A mídia pode se autocensurar, mas como reconhece o sr. Rumsfeld é difícil censurar os soldados que estão em outros países, que não escrevem cartas para casa, como antigamente, cartas que podem ser abertas por censores militares que riscam os trechos inaceitáveis. Em vez disso, os soldados de hoje agem como turistas, conforme disse o sr. Rumsfeld, “saem por aí com câmeras digitais e tiram essas fotos inacreditáveis e depois as enviam, contra a lei, para a mídia, para a nossa surpresa”. O esforço do governo para reter as fotos se dá em diversas frentes ao mesmo tempo.
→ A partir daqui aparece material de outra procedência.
-- ==== Sys2Proof/Machine/Mirror.lean ====
section
/-! DEFINITION. Machine/Mirror.lean: the 06xxh messages, the frames of the rein link, and what its timers do (chapter 19). -/

namespace Sys2Proof.Machine

open Sys2Proof

/-! ### 06xxh messages (Tables 19.1 and 19.2) -/

/-- A 06xxh message other than PAIR_QUERY: NOT_PAIRED while PAIR_EN was sampled 0, or, where the message needs a binding, while no peer is
bound (R395, Table 19.2). -/
def State.pairRun (s : State) (q : Req) (op : Nat) (bound : Bool) (act : State → Answer) : State :=
  s.lmcsRun q op fun _ s =>
    if !s.boot.pairEn || (bound && s.cfg.body.pair.isNone) then refuse s 0x8001 else act s

/-- PAIR_QUERY (Table 19.1). -/
def execPairQuery (q : Req) (s : State) : Out :=
  s.ends (s.lmcsRun q 0x0601 fun _ s =>
    let st := s.rd .rein 0x004
    done s (leBytes 1 s.link ++ leBytes 1 (field st 11 8) ++ leBytes 1 (field st 15 12) ++ leBytes 1 (field st 4 3) ++
      leBytes 1 (field st 6 5) ++ zeros 3 ++ fit 16 ((s.cfg.body.pair.map fun p => p.peer).getD []) ++
      leBytes 1 (b2n s.pdMatch) ++ zeros 7))

/-- A change of the configuration store made by a 06xxh message; INTERNAL_ERROR when the store cannot be written. -/
def State.pairStore (s : State) (ok : Bool) (body : StoreBody) (next : State → Answer) : Answer :=
  match s.storeWrite ok body with
  | none => refuse (s.log 2 0 2 8 0 0) 8
  | some s1 => next s1

/-- PAIR_BIND: the peer's UID, PREF and PEPOCH, kept in the configuration store (R396). A link that is up with another peer is held
unpaired until that peer proves the UID. -/
def execPairBind (q : Req) (storeOk : Bool) (s : State) : Out :=
  s.ends (s.pairRun q 0x0602 false fun s =>
    let p := q.body
    if !zeroAt p 17 3 then refuse s 2
    else
      let old := s.pairDigest
      s.pairStore storeOk { s.cfg.body with pair := some ⟨slice 0 16 p, slice 0 24 p⟩ } fun s1 =>
        let other := (s1.mirror.rein.peer.map fun x => x.2.1 != slice 0 16 p).getD false
        let s2 := if other && (s1.link == 2 || s1.link == 3) then s1.pairFail.mirrSettle else s1
        done (s2.pairSync old))

/-- PAIR_UNBIND: no peer is bound, and PD.REIN switches off (R395, R396). -/
def execPairUnbind (q : Req) (storeOk : Bool) (s : State) : Out :=
  s.ends (s.pairRun q 0x0603 true fun s =>
    s.pairStore storeOk { s.cfg.body with pair := none } fun s1 =>
      done (if s1.power.on.contains (1, 5) then s1.domainOff 1 5 else s1.mirrSettle))

/-- NS_MIRROR: the role and policy of a namespace (R397). A claim of the primary role while the paired peer is primary is a
ROLE_CONFLICT; as secondary it makes an old primary drain, which is the first half of a handover (R415). -/
def execNsMirror (q : Req) (storeOk : Bool) (s : State) : Out :=
  s.ends (s.pairRun q 0x0604 true fun s =>
    let p := q.body
    let nsid := leAt p 0 4
    let prim := at1 p 4 == 0
    if 1 < at1 p 4 ∨ 1 < at1 p 5 ∨ !zeroAt p 6 2 ∨ (s.nsOf nsid).isNone then refuse s 2
    else if prim && s.link == 3 && (s.mirrNs nsid).peerPrim == some true then refuse s 0x8003
    else
      let old := s.pairDigest
      let was := ((s.mirrorDef nsid).map fun m => m.primary).getD false
      let ms := s.cfg.body.mirrors.filter (fun m => m.nsid != nsid) ++ [⟨nsid, prim, at1 p 5⟩]
      s.pairStore storeOk { s.cfg.body with mirrors := ms } fun s1 =>
        let m0 := (s1.mirrHist nsid).mseq
        let s2 := if prim && !was then (s1.newTerm nsid (m0 + 1)).onMirrNs nsid fun x => { x with sent := m0 } else s1
        let s3 := s2.pairSync old
        done (if s3.link = 3 ∧ s3.pairDigest = old then (s3.sendState fun _ => 0).mirrSettle else s3))

/-- NS_UNMIRROR: the namespace is mirrored no longer. BUSY while a change of it is in progress (R397). -/
def execNsUnmirror (q : Req) (storeOk : Bool) (s : State) : Out :=
  s.ends (s.pairRun q 0x0605 true fun s =>
    let nsid := leAt q.body 0 4
    if !zeroAt q.body 4 4 ∨ (s.mirrorDef nsid).isNone then refuse s 2
    else if s.mirror.out.any (fun o => o.nsid == nsid) || s.mirror.voids.any (fun v => v.nsid == nsid) then refuse s 5
    else
      let old := s.pairDigest
      s.pairStore storeOk { s.cfg.body with mirrors := s.cfg.body.mirrors.filter fun m => m.nsid != nsid } fun s1 =>
        let s2 := (s1.dropPends nsid 0).dropHist nsid
        let s3 : State := { s2 with mirror := { s2.mirror with ns := s2.mirror.ns.filter fun x => x.nsid != nsid } }
        done (s3.pairSync old))

/-- TAKEOVER on the secondary (R415): PEER_PRESENT while the paired peer is primary; the second half of a handover once nothing is
pending; with the peer unavailable, every acknowledged pending change is applied, and the rest discarded. A new term starts. -/
def execTakeover (q : Req) (s : State) : Out :=
  s.ends (s.pairRun q 0x0606 true fun s =>
    let nsid := leAt q.body 0 4
    match s.mirrorDef nsid with
    | none => refuse s 2
    | some m =>
      if !zeroAt q.body 4 4 then refuse s 2
      else if m.primary then refuse s 0x8003
      else if s.link = 3 ∧ (s.mirrNs nsid).peerPrim ≠ some false then refuse s 0x8005
      else if s.link = 3 ∧ s.mirror.pend.any fun p => p.nsid == nsid then refuse s 5
      else
        let s1 := (s.applyPends nsid (2 ^ 64)).dropPends nsid 0
        let first := (s1.mirrHist nsid).mseq + 1
        let s2 := ((s1.newTerm nsid first).setRole nsid true).onMirrNs nsid fun x =>
          { x with sent := first - 1, full := x.peerTerms == [] && x.peerPrim.isSome }
        let s3 := (s2.storeWrite true s2.cfg.body).getD s2
        let s4 := if s3.link = 3 then s3.sendState fun _ => 0 else s3
        done s4.mirrSettle (leBytes 4 (s4.mirrTerm nsid) ++ leBytes 8 first ++ zeros 4))

/-- SPLIT_RESOLVE: the copy to keep; the other unit becomes secondary with no history and is resynchronised whole (R414). -/
def execSplitResolve (q : Req) (s : State) : Out :=
  s.ends (s.pairRun q 0x0607 true fun s =>
    let nsid := leAt q.body 0 4
    if 1 < at1 q.body 4 ∨ !zeroAt q.body 5 3 ∨ (s.mirrorDef nsid).isNone then refuse s 2
    else if (s.mirrNs nsid).split = 0 then refuse s 0x8004
    else if s.link ≠ 3 then refuse s 0x8002
    else
      let own := at1 q.body 4 == 0
      let s0 := if own then s else (s.dropPends nsid 0).dropHist nsid
      let s1 := (s0.setRole nsid own).onMirrNs nsid fun x =>
        { x with split := 0, full := own, backlog := [], sent := (s0.mirrHist nsid).mseq }
      let s2 := (s1.storeWrite true s1.cfg.body).getD s1
      done ((s2.sendState fun n => if n = nsid then (if own then 1 else 2) else 0).mirrSettle))

/-- The mirror state of a namespace (Table 19.1). -/
def State.nsState (s : State) (nsid : Nat) (m : MirrorDef) : List Byte :=
  let x := s.mirrNs nsid
  leBytes 1 (b2n !m.primary) ++ leBytes 1 m.policy ++ leBytes 1 (s.mirrStateOf nsid) ++ zeros 1 ++
    leBytes 4 (s.mirrTerm nsid) ++ leBytes 8 (s.mirrHist nsid).mseq ++ leBytes 8 x.peerMseq ++
    leBytes 4 (x.backlog.map fun b => b.1).eraseDups.length ++ zeros 4

/-- NS_STATE (Table 19.1). -/
def execNsState (q : Req) (s : State) : Out :=
  s.ends (s.pairRun q 0x0608 true fun s =>
    let nsid := leAt q.body 0 4
    match s.mirrorDef nsid with
    | none => refuse s 2
    | some m => if !zeroAt q.body 4 4 then refuse s 2 else done s (s.nsState nsid m))

/-- LANE_RESTORE: lane retirements cleared (R404). The lanes are trained at the next link-up. -/
def execLaneRestore (q : Req) (storeOk : Bool) (s : State) : Out :=
  s.ends (s.pairRun q 0x0609 false fun s =>
    s.pairStore storeOk { s.cfg.body with lanes := [] } fun s1 =>
      let lane (s : State) (i : Nat) : State :=
        if s.laneState i = 3 then s.wr .rein (0x104 + 0x20 * i) 0 else s
      done ((List.range 10).foldl lane (s1.wr .rein 0x008 0)))

/-! ### Link-up and training (R395, R404) -/

/-- LINK_UP: after step 11, with PAIR_EN and a bound peer, Blustite switches PD.REIN on and every lane that is not retired starts
training at 7 Gb/s (R395, R404). -/
def execLinkUp (s : State) : Out :=
  s.ends (
    if !s.boot.pairEn || s.cfg.body.pair.isNone || !s.boot.reached11 || !s.hasTile 1 || !(s.link == 0 || s.link == 4) then s
    else
      let s1 : State := if s.power.on.contains (1, 5) then s
        else (({ s with power := { s.power with
          on := s.power.on ++ [(1, 5)], changing := s.power.changing.filter fun y => y != (1, 5) } } : State).wrField (.pwr 1) 0 5 5 1).pdStat 1
      let s2 := (List.range 10).foldl (fun (s : State) i => s.wr .rein (0x100 + 0x20 * i) 1) (s1.flag .rein 0x000 0)
      let s3 := s2.wr .rein 0x008 (sumOf (s.cfg.body.lanes.eraseDups.map fun i => 2 ^ i))
      let s4 := (s3.wrField .rein 0x004 6 3 0).onRein fun r => { wire := r.wire }
      ((s4.setLink 1).trainLanes).mirrSettle)

/-- REIN_TRAINING_COMPLETE: the first training of every lane ends: a lane that passes is active with its eye; a lane that fails is
trained again once, after 1 ms (R404). -/
def execReinTrainingComplete (passed : List (Fin 10)) (eyes : List Byte) (s : State) : Out :=
  s.ends (if s.link ≠ 1 then s
    else
      let ok (i : Nat) : Bool := passed.any fun l => l.val == i
      let lane (s : State) (i : Nat) : State :=
        let st := s.rd .rein (0x104 + 0x20 * i)
        if st % 4 ≠ 1 ∨ bitN st 10 then s
        else if ok i then s.wr .rein (0x104 + 0x20 * i) (2 + at1 eyes i * 4)
        else s.wr .rein (0x104 + 0x20 * i) (1 + 1024)
      ((List.range 10).foldl lane s).trainEnd)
No momento, a discussão está assumindo uma feição legalista: as fotos são agora classificadas como provas para futuros processos criminais, cujo resultado pode ser prejudicado se elas forem divulgadas. O presidente republicano do Comitê do Serviço Militar do Senado, John Warner, da Virgínia, depois da apresentação das fotos em slides, no dia 12 de maio, mostrando seguidas imagens de humilhação e violência sexual contra prisioneiros iraquianos, disse estar “firmemente convencido” de que as novas fotos “não devem ser divulgadas. Creio que isso poderia pôr em perigo os homens e as mulheres das Forças Armadas, pois estão em atividade e sob grande risco”.
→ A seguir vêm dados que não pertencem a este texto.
/-- A waiting record loaded into IN of an invocation that has finished its own. -/
def State.takeEsc (s : State) (c : Call) (w : Waiting) (g i : Nat) : State :=
  match s.escRec c.j.key g i with
  | none => s.answer { c with j := { c.j with escDone := true } } [(1, 1)]
  | some (r, q) =>
    let s1 := ((s.dequeue w).onEsc c.j.key g i fun z => { z with phase := 1 }).writeMem c.tile c.a.inW q.bytes
    let c1 : Call := { c with j := { c.j with esc := some (g, i), out := [], escDone := false } }
    s1.answer c1 ((1, 0) :: ((escRegs c.j.key g i q.reason r.len).zipIdx.map fun p => (p.2 + 2, p.1)))

/-- ESC_NEXT: finishes the record and takes the command's next waiting one. When none waits the command goes on as far as it can; when
that would end it, it ends with the invocation. -/
def execEscNext (h : ThrId) (s : State) : Out :=
  s.service h 0x0020 fun c s =>
    match c.j.esc with
    | none => s.status c 14
    | some (g, i) =>
      let k := c.j.key
      let s1 := if c.j.escDone then s
        else s.onEsc k g i fun e => { e with phase := 2, keep := c.w 1 == 1, out := c.j.out }
      match s1.nextEsc c.tile k with
      | some (w, g1, i1) => s1.takeEsc c w g1 i1
      | none =>
        let s2 := (s1.driveRaw k).queueEsc k
        let c1 : Call := { c with j := { c.j with escDone := true } }
        match s2.runOf k with
        | none => s1.answer c1 [(1, 1)]
        | some _ => match s2.nextEsc c.tile k with
          | some (w, g1, i1) => s2.takeEsc c w g1 i1
          | none => s2.answer c1 [(1, 1)]

/-- The space that a record's output finds left: the output bytes so far, with the SACHET block of its grain (R185, R288). -/
def ScanRun.sachetFits (r : ScanRun) (g i n : Nat) : Bool :=
  match r.cur with
  | some c =>
    let others := sumOf ((c.recs.filter fun x => x.ridx < i).map fun x => ((x.esc.map fun e => e.out.length).getD 0))
    c.gidx != g || decide (r.out.length + blockLen (others + n) ≤ r.space)
  | none => true

/-- OUT_PUT (R288). -/
def execOutPut (h : ThrId) (s : State) : Out :=
  s.service h 0x0030 fun c s =>
    let n := c.w 2
    match sourceAt c.c c.a c.j (c.w 1) n with
    | none => s.status c 2
    | some a =>
      let b := s.readMem c.tile a n
      let c1 : Call := { c with j := { c.j with out := c.j.out ++ b } }
      if 65536 < n ∨ (c.j.esc.isSome ∧ c.j.escDone) then s.status c 2
      else match c.j.esc with
        | none =>
          if c.k.sqe.outBytes - c.k.sqe.cdw12.toNat < c.j.out.length + n then s.status c 5 else s.await c1 [(1, 0)]
        | some (g, i) => match s.runOf c.j.key with
          | none => s.status c 5
          | some r =>
            if r.sachetFits g i (c.j.out.length + n) && r.mat.isNone then s.await c1 [(1, 0)]
            else (s.setRun { r with cur := r.cur.map fun x => { x with stopAt := some i } }).status c 5
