-- ==== Sys2Proof/Machine/Startup.lean ====
section
/-! DEFINITION. Machine/Startup.lean: the start, from the self-test to the second sweep, and the recovery of the map (chapter 18). -/

namespace Sys2Proof.Machine

open Sys2Proof

/-! ### Progress (R394) -/

/-- PHASE of STARTUP_STAT; in configuration-loss state it stays CFGLOSS (R382). -/
def State.phase (s : State) (p : Nat) : State := if s.cfg.loss then s else s.wrField .glb 0x300 3 0 p

/-- The start goes on: PWROK is high, and neither recovery nor a failure has ended it. -/
def State.starting (s : State) : Bool := s.boot.powered && !s.inRecovery

/-- Milliseconds since PWROK, as 16 bits (R394). -/
def State.startMs (s : State) : Nat := min 65535 ((s.now - s.boot.since) / 1000)

/-- Domains switched on by the boot ROM or Blustite. -/
def State.switchOn (s : State) (ds : List (Nat × Nat)) : State :=
  ds.foldl (fun (s : State) d =>
    if !s.domainMay d.1 d.2 || s.power.on.contains d then s
    else
      let s1 : State := { s with power := { s.power with
        on := s.power.on ++ [d], changing := s.power.changing.filter fun y => y != d } }
      (s1.wrField (.pwr d.1) 0x000 d.2 d.2 1).pdStat d.1) s

/-- A channel enabled at an interface and rate, its LUNs in service mapped (R142, R144, CTRL). -/
def State.enableChan (s : State) (t c iface rate : Nat) : State :=
  let x := s.tileAt t
  if !x.chanUp c then s.fchStat t c
  else
    let map := sumOf (((List.range (min 16 s.fuses.luns)).filter fun l => x.lunUp c l).map fun l => 2 ^ l)
    let s1 := (s.wrField (.fch t c) 0x000 4 0 (1 + iface * 2 + rate * 8)).wrField (.fch t c) 0x018 15 0 map
    s1.fchStat t c

/-! ### Self-test, links and the boot image (R316, R377, R350) -/

/-- SELF_TEST_COMPLETE: failed banks are retired; a failed checker, or another array that failed, fails the tile and with it the
start (R316, R314, R378). -/
def execSelfTestComplete (t : TileId) (failedBanks : List (Fin 48)) (checkerOk : Bool) (s : State) : Out :=
  s.ends (if !s.starting || !s.hasTile t || s.boot.tested.contains t.val || s.boot.image then s
    else
      let s1 := ((s.flag (.mem t) 0x004 3).wrField (.mem t) 0x004 1 0 (if failedBanks = [] then 2 else 3)).phase 1
      let s2 := failedBanks.foldl (fun (s : State) (b : Fin 48) => s.retireBank t b.val 0xA3) s1
      let s3 : State := { s2 with boot := { s2.boot with tested := s2.boot.tested ++ [t.val] } }
      if checkerOk then s3 else (s3.flag (.mem t) 0x004 2).failTile t)

/-- The PCIe PHY powered and link training started, in the port mode of the store headers (R377, R381). -/
def State.trainLink (s : State) : State :=
  let mode := if s.boot.storeRead then s.host.portMode else s.headerMode
  let s1 := s.switchOn [(0, 4), (1, 4)]
  { s1 with host := { s1.host with linkTraining := true, linkUp := true, portMode := mode } }

/-- LINK_TRAINING_START: 25 ms after PWROK, unless PERST_N still is asserted (R377, R441). -/
def execLinkTrainingStart (s : State) : Out :=
  s.ends (if !s.starting || s.pins.perst || s.host.linkTraining then s else s.trainLink)

/-- PERST_N_DEASSERTION: later than 25 ms after PWROK, training starts at once (R441, Table 21.3). -/
def execPerstNDeassertion (s : State) : Out :=
  s.ends (
    let s1 : State := { s with pins := { s.pins with perst := false } }
    if !s1.starting || s1.host.linkTraining || s1.now < s1.boot.since + 25000 || s1.power.parked then s1 else s1.trainLink)
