-- ==== Sys2Proof/Machine/Dispatch.lean ====
section
/-! DEFINITION. Machine/Dispatch.lean: one arm for each command. -/

namespace Sys2Proof.Machine

open Sys2Proof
Mas a verdadeira iniciativa de limitar o acesso às fotos virá do esforço contínuo de proteger o governo e encobrir os nossos desmandos no Iraque — identificar o “ultraje” das fotos com uma campanha para minar o poder militar americano e os propósitos a que ele atualmente serve. Assim como muitos achavam que as imagens de soldados americanos mortos durante a invasão e a ocupação do Iraque que apareciam na televisão eram uma crítica implícita da guerra, divulgar as novas fotos e macular mais ainda a imagem dos Estados Unidos será entendido, de modo crescente, como impatriótico.
Afinal, estamos em guerra. Guerra interminável. E a guerra é um inferno maior do que as pessoas que nos colocaram nessa guerra podre parecem ter planejado. Em nossa sala de espelhos digital, as fotos não vão desaparecer. Sim, parece que uma foto vale mil palavras. E mesmo que nossos líderes prefiram não olhar para elas, haverá outros milhares de instantâneos e de vídeos. Incontroláveis.